‘You could feel the tension in the air’: Fight for free rapid COVID-19 tests leaves many empty-handed

Thousands of people lined up in Ontario Thursday morning for a chance to get free COVID-19 rapid test kits from the province, though many left empty-handed.

Eight The official quick test pop-ups in the GTA were hosted by the province on Thursday, announced only the day before. All but one were indoors and three in shopping centers.

Each location attracted massive lineups, and all reportedly ran out of testing early. Lenny Stone, along with hundreds of others, arrived at Mississauga’s Square One early in search of proof.

“It was crazy how many people showed up,” Stone said. “A lot of people were frustrated. They thought it was ridiculous that there was only one kiosk distributing. You could feel the tension in the air. “

Stone had previously tried to limit his time in shopping malls during the pandemic, particularly as cases of the Omicron variant increased.

On Thursday, Toronto reported 755 new cases of COVID-19. The daily average last week was 218 and that was a 66 percent jump from the previous week, which was the seventh consecutive week of increased spread of the virus.

“It was unnerving being there,” Stone said. “Because of the way the line was set up, a lot of people were constantly getting in front of us to get through the mall. I was very happy to get out of there. “

In a statement to the Star, the Health Ministry said it decided to host some pop-ups in shopping malls because people are likely already there.

“Health partners and local businesses have identified locations where increased traffic is expected during the holiday season and where vaccinated and unvaccinated people are likely to gather,” said ministry spokesman Bill Campbell.

Stone, who works on health equity issues, said the way pop-ups are organized can be a barrier for some communities. Not everyone, especially essential workers who perhaps have the greatest need for quick test kits, can queue at a mall on a Monday through Friday morning.

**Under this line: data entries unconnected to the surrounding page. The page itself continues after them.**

/-! CMP -/
def CMP_CTRL_EN : Fld := { id := 794, blk := .cmp, addr := 0x200000, stride := 0, count := 1, lsb := 0, width := 4, acc := .rw, cls := .live, rst := 0 }
def CMP_STATUS_STALLED : Fld := { id := 795, blk := .cmp, addr := 0x200004, stride := 0, count := 1, lsb := 0, width := 4, acc := .ro, cls := .live, rst := 0 }
def CMP_SPILL_BASE : Fld := { id := 796, blk := .cmp, addr := 0x200008, stride := 0, count := 1, lsb := 0, width := 32, acc := .ro, cls := .live, rst := 0 }
def CMP_REDO_COUNT : Fld := { id := 797, blk := .cmp, addr := 0x200010, stride := 0, count := 1, lsb := 0, width := 32, acc := .ro, cls := .live, rst := 0 }
def CMP_SWAP_COUNT : Fld := { id := 798, blk := .cmp, addr := 0x200014, stride := 0, count := 1, lsb := 0, width := 32, acc := .ro, cls := .live, rst := 0 }
def CMP_DEC_RETRY_COUNT : Fld := { id := 799, blk := .cmp, addr := 0x200018, stride := 0, count := 1, lsb := 0, width := 32, acc := .ro, cls := .live, rst := 0 }
def CMP_DEC_ERR_COUNT : Fld := { id := 800, blk := .cmp, addr := 0x20001C, stride := 0, count := 1, lsb := 0, width := 32, acc := .ro, cls := .live, rst := 0 }
def CMP_DEC_STATUS_ERR : Fld := { id := 801, blk := .cmp, addr := 0x200020, stride := 0, count := 1, lsb := 0, width := 4, acc := .ro, cls := .live, rst := 0 }
def CMP_DEC_STATUS_SRC : Fld := { id := 802, blk := .cmp, addr := 0x200020, stride := 0, count := 1, lsb := 4, width := 1, acc := .ro, cls := .live, rst := 0 }
def CMP_DEC_STATUS_QUEUE : Fld := { id := 803, blk := .cmp, addr := 0x200020, stride := 0, count := 1, lsb := 8, width := 3, acc := .ro, cls := .live, rst := 0 }
def CMP_INT_UNC : Fld := { id := 804, blk := .cmp, addr := 0x200030, stride := 0, count := 1, lsb := 0, width := 1, acc := .w1c, cls := .live, rst := 0 }
def CMP_INT_REDO : Fld := { id := 805, blk := .cmp, addr := 0x200030, stride := 0, count := 1, lsb := 1, width := 1, acc := .w1c, cls := .live, rst := 0 }
def CMP_INT_RESTORE_ERR : Fld := { id := 806, blk := .cmp, addr := 0x200030, stride := 0, count := 1, lsb := 2, width := 1, acc := .w1c, cls := .live, rst := 0 }
def CMP_INT_DEC_ERR : Fld := { id := 807, blk := .cmp, addr := 0x200030, stride := 0, count := 1, lsb := 3, width := 1, acc := .w1c, cls := .live, rst := 0 }
def CMP_INT_SAVED : Fld := { id := 808, blk := .cmp, addr := 0x200030, stride := 0, count := 1, lsb := 4, width := 1, acc := .w1c, cls := .live, rst := 0 }
def CMP_INT_REFUSED : Fld := { id := 809, blk := .cmp, addr := 0x200030, stride := 0, count := 1, lsb := 5, width := 1, acc := .w1c, cls := .live, rst := 0 }
def CMP_INT_CNT_SAT : Fld := { id := 810, blk := .cmp, addr := 0x200030, stride := 0, count := 1, lsb := 6, width := 1, acc := .w1c, cls := .live, rst := 0 }
def CMP_INT_EN_EN : Fld := { id := 811, blk := .cmp, addr := 0x200034, stride := 0, count := 1, lsb := 0, width := 7, acc := .rw, cls := .live, rst := 0 }
def CMP_CNT_CLR_CLEAR : Fld := { id := 812, blk := .cmp, addr := 0x200038, stride := 0, count := 1, lsb := 0, width := 1, acc := .wo, cls := .live, rst := 0 }
def CMP_CTX_SEL_CTX : Fld := { id := 813, blk := .cmp, addr := 0x200040, stride := 0, count := 1, lsb := 0, width := 6, acc := .rw, cls := .live, rst := 0 }
def CMP_CTX_CFG_BLKLOG : Fld := { id := 814, blk := .cmp, addr := 0x200044, stride := 0, count := 1, lsb := 0, width := 4, acc := .rw, cls := .staged, rst := 0xd, sel := 813, bank := 64 }
def CMP_CTX_CFG_KEEP : Fld := { id := 815, blk := .cmp, addr := 0x200044, stride := 0, count := 1, lsb := 4, width := 1, acc := .rw, cls := .staged, rst := 0, sel := 813, bank := 64 }
def CMP_CTX_CFG_FLUSH : Fld := { id := 816, blk := .cmp, addr := 0x200044, stride := 0, count := 1, lsb := 16, width := 16, acc := .rw, cls := .staged, rst := 0x64, sel := 813, bank := 64 }
def CMP_CTX_CMD_SAVE : Fld := { id := 817, blk := .cmp, addr := 0x200048, stride := 0, count := 1, lsb := 0, width := 1, acc := .wo, cls := .live, rst := 0, sel := 813, bank := 64 }
def CMP_CTX_CMD_RESTORE : Fld := { id := 818, blk := .cmp, addr := 0x200048, stride := 0, count := 1, lsb := 1, width := 1, acc := .wo, cls := .live, rst := 0, sel := 813, bank := 64 }
def CMP_CTX_CMD_RESET : Fld := { id := 819, blk := .cmp, addr := 0x200048, stride := 0, count := 1, lsb := 2, width := 1, acc := .wo, cls := .live, rst := 0, sel := 813, bank := 64 }
def CMP_CTX_STATUS_ENGINE : Fld := { id := 820, blk := .cmp, addr := 0x20004C, stride := 0, count := 1, lsb := 0, width := 2, acc := .ro, cls := .live, rst := 0, sel := 813, bank := 64 }
def CMP_CTX_STATUS_RESIDENT : Fld := { id := 821, blk := .cmp, addr := 0x20004C, stride := 0, count := 1, lsb := 2, width := 1, acc := .ro, cls := .live, rst := 0, sel := 813, bank := 64 }
def CMP_CTX_STATUS_PENDING : Fld := { id := 822, blk := .cmp, addr := 0x20004C, stride := 0, count := 1, lsb := 3, width := 1, acc := .ro, cls := .live, rst := 0, sel := 813, bank := 64 }
def CMP_CTX_STATUS_SAVED : Fld := { id := 823, blk := .cmp, addr := 0x20004C, stride := 0, count := 1, lsb := 4, width := 1, acc := .ro, cls := .live, rst := 0, sel := 813, bank := 64 }
def CMP_CTX_STATUS_NEXT : Fld := { id := 824, blk := .cmp, addr := 0x20004C, stride := 0, count := 1, lsb := 16, width := 13, acc := .ro, cls := .live, rst := 0x100, sel := 813, bank := 64 }
def CMP_CTX_BSEQ_BSEQ : Fld := { id := 825, blk := .cmp, addr := 0x200050, stride := 0, count := 1, lsb := 0, width := 16, acc := .ro, cls := .live, rst := 0, sel := 813, bank := 64 }
def CMP_CTX_IN_COUNT : Fld := { id := 826, blk := .cmp, addr := 0x200054, stride := 0, count := 1, lsb := 0, width := 32, acc := .ro, cls := .live, rst := 0, sel := 813, bank := 64 }
def CMP_CTX_OUT_COUNT : Fld := { id := 827, blk := .cmp, addr := 0x200058, stride := 0, count := 1, lsb := 0, width := 32, acc := .ro, cls := .live, rst := 0, sel := 813, bank := 64 }
def CMP_CTX_UNC_COUNT : Fld := { id := 828, blk := .cmp, addr := 0x20005C, stride := 0, count := 1, lsb := 0, width := 32, acc := .ro, cls := .live, rst := 0, sel := 813, bank := 64 }
/-- Rows of the CMP tables. -/
def tblCMP0 : List Fld :=
  [CMP_CTRL_EN, CMP_STATUS_STALLED, CMP_SPILL_BASE, CMP_REDO_COUNT,
   CMP_SWAP_COUNT, CMP_DEC_RETRY_COUNT, CMP_DEC_ERR_COUNT, CMP_DEC_STATUS_ERR,
   CMP_DEC_STATUS_SRC, CMP_DEC_STATUS_QUEUE, CMP_INT_UNC, CMP_INT_REDO,
   CMP_INT_RESTORE_ERR, CMP_INT_DEC_ERR, CMP_INT_SAVED, CMP_INT_REFUSED,
   CMP_INT_CNT_SAT, CMP_INT_EN_EN, CMP_CNT_CLR_CLEAR, CMP_CTX_SEL_CTX,
   CMP_CTX_CFG_BLKLOG, CMP_CTX_CFG_KEEP, CMP_CTX_CFG_FLUSH, CMP_CTX_CMD_SAVE]
/-- Rows of the CMP tables. -/
def tblCMP1 : List Fld :=
  [CMP_CTX_CMD_RESTORE, CMP_CTX_CMD_RESET, CMP_CTX_STATUS_ENGINE, CMP_CTX_STATUS_RESIDENT,
   CMP_CTX_STATUS_PENDING, CMP_CTX_STATUS_SAVED, CMP_CTX_STATUS_NEXT, CMP_CTX_BSEQ_BSEQ,
   CMP_CTX_IN_COUNT, CMP_CTX_OUT_COUNT, CMP_CTX_UNC_COUNT]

“It’s not the most organized approach,” he said. “Alberta is launching its rapid test program tomorrow and it looks a lot more organized than it was. They have specific places that people will go to get kits every two weeks.

“The pop-up schedule that Ontario has online is only for three days. What happens after those three days? ”

Amanda Ferguson got tested at Waterpark Place on Thursday morning. He set an alarm for 7 am and walked over. Ferguson said the “Toronto mentality” helped her form a plan of attack to secure a team.

“When you’re fighting for concert tickets, or any other pop-up or giveaway, if you’re not there first, you run the risk of leaving empty-handed,” he said. “That was my strategy. Set the alarm, you lose an hour or two of sleep, but it is worth the peace of mind to have (the evidence). “

In Hamilton, a city of nearly 800,000, there was only one test kit pop-up. Their stock was out of stock in minutes.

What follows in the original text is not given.